§ TASK DETAILS
Among the entries below, find the lines holding "mask" and copy them.

Dataset items:
-- ==== Sys2Proof/Machine/State.lean ====
section
/-! DEFINITION. The state of the PL-220, block by block, as plain data, and its values after power-on. -/

namespace Sys2Proof.Machine

/-! ## Configuration sets (10.3) -/

/-- Stand kind (R183); codes NONE 0, UNWIND 1, REWIND 2. -/
inductive StandKind where
  | none
  | unwind
  | rewind
deriving DecidableEq, Repr

/-- Pattern role (R183); codes NONE 0, LEADER 1, FOLLOWER 2. -/
inductive Role where
  | none
  | leader
  | follower
deriving DecidableEq, Repr

/-- Match mode (R67); codes ALL 0, ANY 1, AT_LEAST_k 2. -/
inductive MatchMode where
  | all
  | any
  | atLeast
deriving DecidableEq, Repr

/-- The LINE set (R183). -/
structure LineSet where
  id : StationId := 0
  n : Nat := 0
  standKind : StandKind := .none
  role : Role := .none
  stationMax : Nat := 0
  up : Nat := 0
  down : Nat := 0
deriving DecidableEq, Repr

/-- The FEED set (R184): `a` knife line distance, `aS` sensor offset, `b` outlet distance, `s0` fixed path length. -/
structure FeedSet where
  a : Nat := 0
  aS : Nat := 0
  b : Nat := 0
  vFeed : Nat := 0
  s0 : Nat := 0
  scale : Nat := 0
  tripLo : Nat := 0
  holdLo : Nat := 0
  setpoint : Nat := 0
  holdHi : Nat := 0
  tripHi : Nat := 0
  gain : Nat := 0
deriving DecidableEq, Repr

/-- The KNIFE set (R185): phase times in ms, guard `g`, and the registration settings of section 4.2. -/
structure KnifeSet where
  tTuck : Nat := 0
  tPress : Nat := 0
  tRelease : Nat := 0
  g : Nat := 0
  registration : Bool := false
  deskew : Nat := 0
  mode : MatchMode := .all
  count : Nat := 0
  window : Nat := 0
  maxTrim : Nat := 0
deriving DecidableEq, Repr

/-- The settings of one zone (6.1). -/
structure ZoneSet where
  length : Nat := 0
  setpoint : Nat := 0
deriving DecidableEq, Repr

/-- The SET set (6.1, R185). `mask` holds one keep-warm flag per zone. -/
structure BoxSet where
  zoneCount : Nat := 0
  zones : Vector ZoneSet 4 := tabulate fun _ => {}
  base : Nat := 0
  span : Nat := 0
  band : Nat := 0
  hyst : Nat := 0
  margin : Nat := 0
  settle : Nat := 0
  dwell : Nat := 0
  purgeInterval : Nat := 0
  purgeTime : Nat := 0
  cell : Nat := 0
  entry : Nat := 0
  mask : BitVec 4 := 0
  drop : Nat := 0
deriving DecidableEq, Repr

/-- The STAND set (8.1, R185). -/
structure StandSet where
  cap : Nat := 0
  tArm : Nat := 0
  tPaste : Nat := 0
  dP : Nat := 0
  margin : Nat := 0
  target : Nat := 0
  maxWound : Nat := 0
deriving DecidableEq, Repr

/-- The five sets and their written marks (10.3). An unwritten set reads as its power-on values. -/
structure Sets where
  line : LineSet := {}
  feed : FeedSet := {}
  knife : KnifeSet := {}
  box : BoxSet := {}
  stand : StandSet := {}
  lineW : Bool := false
  feedW : Bool := false
  knifeW : Bool := false
  boxW : Bool := false
  standW : Bool := false
deriving DecidableEq, Repr

/-! ## Rate Resolver (chapter 1) -/

/-- The origin of a stop cause (R6). -/
inductive StopOrigin where
  | peer (id : StationId)
  | port
  | fault
deriving DecidableEq, Repr

/-- The stop cause (R6): its origin and its reason as carried. -/
structure StopCause where
  origin : StopOrigin
  reason : Byte
deriving DecidableEq, Repr

/-- The five limit components, the own limit, the resolved and the effective rate, the stop latch (R1 to R12). -/
structure RateState where
  stationMax : Nat := 60000
  knifeLimit : Nat := 60000
  setLimit : Nat := 60000
  standLimit : Nat := 60000
  dancerLimit : Nat := 60000
  own : Nat := 0
  resolved : Nat := 0
  effective : Nat := 0
  latch : Bool := false
  cause : Option StopCause := none
  rampDue : Nat := 10000
deriving DecidableEq, Repr

/-! ## Pattern Store and Decoder (chapter 2) -/

/-- The kinds of a step (R29); the codes are FLAT 01, FOLD_LEFT 10, FOLD_RIGHT 11. -/
inductive StepKind where
  | flat
  | foldLeft
  | foldRight
deriving DecidableEq, Repr

/-- A decoded step (R37). `width`, `depth` and `flag` are those of a FOLD step and 0, 0, false at a FLAT step. -/
structure Step where
  kind : StepKind
  pitch : Nat
  width : Nat
  depth : Nat
  flag : Bool
  number : Nat
  offset : Nat
  last : Bool
deriving DecidableEq, Repr

/-- Pattern status (R28). -/
inductive PatternStatus where
  | invalid
  | checking
  | valid
deriving DecidableEq, Repr

/-- The kinds of a check failure (R35). -/
inductive PatternErrorKind where
  | badField
  | tooLong
  | noEnd
  | empty
  | unrunnable
deriving DecidableEq, Repr

/-- The error record of a failed check (R35). -/
structure PatternError where
  kind : PatternErrorKind
  offset : Nat
  step : Nat
deriving DecidableEq, Repr

/-- The pattern store, its loaded length, the status and the check results (R26 to R36). -/
structure Pattern where
  store : List Host.Cell := []
  loaded : Nat := 0
  status : PatternStatus := .invalid
  p : Nat := 0
  q : Nat := 0
  steps : Nat := 0
  knifeLimit : Nat := 0
  endOff : Nat := 0
  err : Option PatternError := none
deriving DecidableEq, Repr

/-- The running decoder (2.5). -/
structure Decoder where
  cursor : Nat := 0
  prevW : Nat := 0
  prevD : Nat := 0
  stepNo : Nat := 0
  next : Option Step := none
deriving DecidableEq, Repr

/-! ## Cadence Generator (chapter 1) -/

/-- The modes of the Cadence Generator (1.5). -/
inductive CadenceMode where
  | idle
  | stepping
  | continuous
deriving DecidableEq, Repr

/-- The step in progress: the last step taken whose closing boundary has not been reached (R14, R18, R41, R55). -/
structure StepInfo where
  number : Nat
  kind : StepKind
  pitch : Nat
  start : Pos
  outletStart : Pos
  yield : Nat
  last : Bool
  complete : Bool
  due : Nat
deriving DecidableEq, Repr

/-- The Cadence Generator (R3, R13 to R24). `sample` is none until the first dancer sample, and reads as the setpoint then (R3). -/
structure Cadence where
  mode : CadenceMode := .idle
  begun : Bool := false
  pn : Nat := 0
  panelPeriod : Nat := 0
  stepPeriod : Nat := 0
  carry : Nat := 0
  trim : Int := 0
  trimmed : Nat := 0
  sample : Option Nat := none
  sampleDue : Nat := 0
  overruns : Nat := 0
  base : Nat := 0
  idx : Nat := 0
  lastPulse : Option Nat := none
  remaining : Nat := 0
  cur : Option StepInfo := none
deriving DecidableEq, Repr

/-! ## Knife Sequencer and Panel Planner (chapter 3) -/

/-- The knife phases (3.1). -/
inductive KnifePhase where
  | idle
  | feed
  | tuck
  | press
  | release
  | aborting
deriving DecidableEq, Repr

/-- The direction of a fold (R42). -/
inductive Direction where
  | left
  | right
deriving DecidableEq, Repr

/-- The cycle record of the step in flight (R42). -/
structure Cycle where
  step : Nat
  dir : Direction
  w : Nat
  f : Nat
  start : Pos
  outletStart : Pos
  remaining : Nat
deriving DecidableEq, Repr

/-- The Knife Sequencer (R42 to R48). -/
structure Knife where
  phase : KnifePhase := .idle
  cycle : Option Cycle := none
  halted : Bool := false
  base : Nat := 0
  idx : Nat := 0
  due : Nat := 0
  missed : Nat := 0
deriving DecidableEq, Repr

/-- The states of the leader's Panel Planner (3.2). -/
inductive LeaderState where
  | off
  | pending
  | panel
  | closing
  | bridge
deriving DecidableEq, Repr

/-- The leader's Panel Planner (R49 to R59). -/
structure Leader where
  state : LeaderState := .off
  number : Nat := 0
  start : Pos := 0
  outlet : Pos := 0
  target : Pos := 0
  targetSet : Bool := false
  held : Option Pos := none
  aborts : Nat := 0
deriving DecidableEq, Repr

/-- The states of the follower's Panel Planner (3.3). -/
inductive FollowerState where
  | off
  | waiting
  | panel
deriving DecidableEq, Repr

/-- The follower's Panel Planner (R60 to R65). -/
structure Follower where
  state : FollowerState := .off
  number : Nat := 0
  start : Pos := 0
  overruns : Nat := 0
  matched : Bool := false
deriving DecidableEq, Repr

/-! ## Fold Registration Unit (chapter 4) -/

/-- A detection record (R68). -/
structure Detection where
  x : Pos
  used : Bool
deriving DecidableEq, Repr

/-- An open expectation (R70). -/
structure Expectation where
  step : Nat
  x : Pos
  deadline : Pos
deriving DecidableEq, Repr

/-- The Fold Registration Unit (R66 to R75). `raw` holds the FOLD0 to FOLD7 inputs, `timers` the stability timers' expiries. -/
structure Registration where
  raw : BitVec 8 := 0
  filtered : BitVec 8 := 0
  timers : Vector (Option Nat) 8 := tabulate fun _ => none
  history : List Detection := []
  nominal : Pos := 0
  expect : Option Expectation := none
  c : Int := 0
  u : Int := 0
  misses : Nat := 0
  lastErr : Int := 0
  lastU : Int := 0
  detections : Nat := 0
  accepted : Nat := 0
deriving DecidableEq, Repr

/-! ## Web Tracker (chapter 5) -/

/-- What a mark records, with the field its kind carries (5.3). -/
inductive MarkBody where
  | splice (roll : Byte)
  | panel (number : BitVec 16)
  | abort (number : BitVec 16)
  | underset (extent : BitVec 16)
  | missfold
deriving DecidableEq, Repr

/-- A mark (5.3): its position is in the coordinate of the collection that holds it. -/
structure Mark where
  body : MarkBody
  origin : StationId
  pos : Pos
deriving DecidableEq, Repr

/-- A bay queue entry: WAITING, or AWAITING CREDIT when `awaiting` is set (R81, R87). -/
structure BayEntry where
  mark : Mark
  awaiting : Bool
deriving DecidableEq, Repr

/-- The kind of a segment (R77). -/
inductive SegmentKind where
  | flow
  | fold (w : Nat) (credited : Bool)
deriving DecidableEq, Repr

/-- The current segment record (R77). -/
structure Segment where
  kind : SegmentKind := .flow
  start : Pos := 0
  outletStart : Pos := 0
deriving DecidableEq, Repr

/-- The Web Tracker (R76 to R97). `restDue` is none while the rest timer has expired. `pn` is 0 while none is adopted. -/
structure Web where
  i : Pos := 0
  o : Pos := 0
  k : Pos := 0
  latched : Bool := false
  latches : Nat := 0
  restDue : Option Nat := none
  seg : Segment := {}
  span : List Mark := []
  bay : List BayEntry := []
  outlet : List Mark := []
  sent : Byte := 0
  received : Byte := 0
  baseline : Bool := false
  pn : Nat := 0
  discarded : Nat := 0
deriving DecidableEq, Repr

/-! ## Zone Controller and Drain Arbiter (chapter 6) -/

/-- The zone states (6.3). -/
inductive ZoneState where
  | off
  | warming
  | ready
  | open
  | purge
  | keepwarm
  | fault
deriving DecidableEq, Repr

/-- The cause of a zone fault (R106). -/
inductive ZoneCause where
  | overtemperature
  | sensor
deriving DecidableEq, Repr

/-- The events of a zone's or the box's change record (R121). -/
inductive ZoneEvent where
  | faulted
  | settled
  | forcedClose
  | keepWarmEntered
  | keepWarmLeft
deriving DecidableEq, Repr

/-- One zone's record. `settle` is the settle timer's expiry; `change` holds the event and the zone state after it (R121). -/
structure Zone where
  state : ZoneState := .off
  raw : BitVec 12 := 0
  temp : Nat := 0
  sensorFault : Bool := false
  heater : Bool := false
  settle : Option Nat := none
  counter : Nat := 0
  debt : Nat := 0
  cause : Option ZoneCause := none
  faultTemp : Nat := 0
  change : Option (ZoneEvent × ZoneState) := none
deriving DecidableEq, Repr

/-- The idle timer (R114). -/
inductive IdleTimer where
  | running (due : Nat)
  | stopped
  | expired
deriving DecidableEq, Repr

/-- The Zone Controller and the Drain Arbiter (R98 to R122). -/
structure Box where
  zones : Vector Zone 4 := tabulate fun _ => {}
  owner : Option (Fin 4) := none
  purgeDue : Nat := 0
  idle : IdleTimer := .stopped
  inForce : Bool := false
  keepwarms : Nat := 0
  forced : Nat := 0
  change : Option ZoneEvent := none
  converterDue : Nat := 100000
  secondsDue : Nat := 1000000
deriving DecidableEq, Repr

/-! ## Dwell Table (chapter 7) -/

/-- A cell record (R124). -/
structure DwellCell where
  start : Pos
  dwell : Nat
  panel : Option (BitVec 16)
deriving DecidableEq, Repr

/-- The open underset range (R130). -/
structure UndersetRange where
  start : Pos
  extent : Nat
deriving DecidableEq, Repr

/-- The Dwell Table (R123 to R134). -/
structure Dwell where
  cells : List DwellCell := []
  nextStart : Pos := 0
  tag : Option (BitVec 16) := none
  range : Option UndersetRange := none
  exited : Nat := 0
  underset : Nat := 0
  announced : Nat := 0
  dwellDue : Nat := 100000
deriving DecidableEq, Repr

/-! ## Roll Stand Sequencer (chapter 8) -/

/-- The spindle states of both stands (R135). -/
inductive SpindleState where
  | empty
  | loaded
  | running
  | winding
  | arming
  | synced
  | spent
  | full
deriving DecidableEq, Repr

/-- A spindle record (R135). -/
structure Spindle where
  state : SpindleState := .empty
  roll : Byte := 0
  armFailed : Bool := false
  length : Nat := 0
  consumed : Nat := 0
  wound : Nat := 0
  closed : Nat := 0
  good : Nat := 0
  reject : Nat := 0
deriving DecidableEq, Repr

/-- The reason flags of a panel (R151). -/
structure Reasons where
  aborted : Bool := false
  split : Bool := false
  underset : Bool := false
  missfold : Bool := false
  splice : Bool := false
deriving DecidableEq, Repr

/-- The open panel record (R151). `roll` is 0 where no spindle was WINDING at the opening (DESIGN CHOICE, log 48). -/
structure OpenPanel where
  number : BitVec 16
  start : Pos
  lengthEnd : Pos
  roll : Byte
  reasons : Reasons
deriving DecidableEq, Repr

/-- A closed panel in the verdict list (R153): `spindle` and `roll` are where it was counted; with no
spindle WINDING it is counted on none and keeps the roll of its opening (DESIGN CHOICE, log 48). -/
structure ClosedPanel where
  number : BitVec 16
  start : Pos
  stop : Pos
  spindle : Option SpindleId
  roll : Byte
  reasons : Reasons
deriving DecidableEq, Repr

/-- A panel log entry (R154). -/
structure LogEntry where
  number : BitVec 16
  roll : Byte
  reject : Bool
  reasons : Reasons
  length : Nat
deriving DecidableEq, Repr

/-- The causes of the ROLL event source (R155). -/
inductive RollCause where
  | spliceDone
  | transferDone
  | rollLow
  | armFailed
deriving DecidableEq, Repr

§ EXPECTED ANSWER
/-- The SET set (6.1, R185). `mask` holds one keep-warm flag per zone. -/
  mask : BitVec 4 := 0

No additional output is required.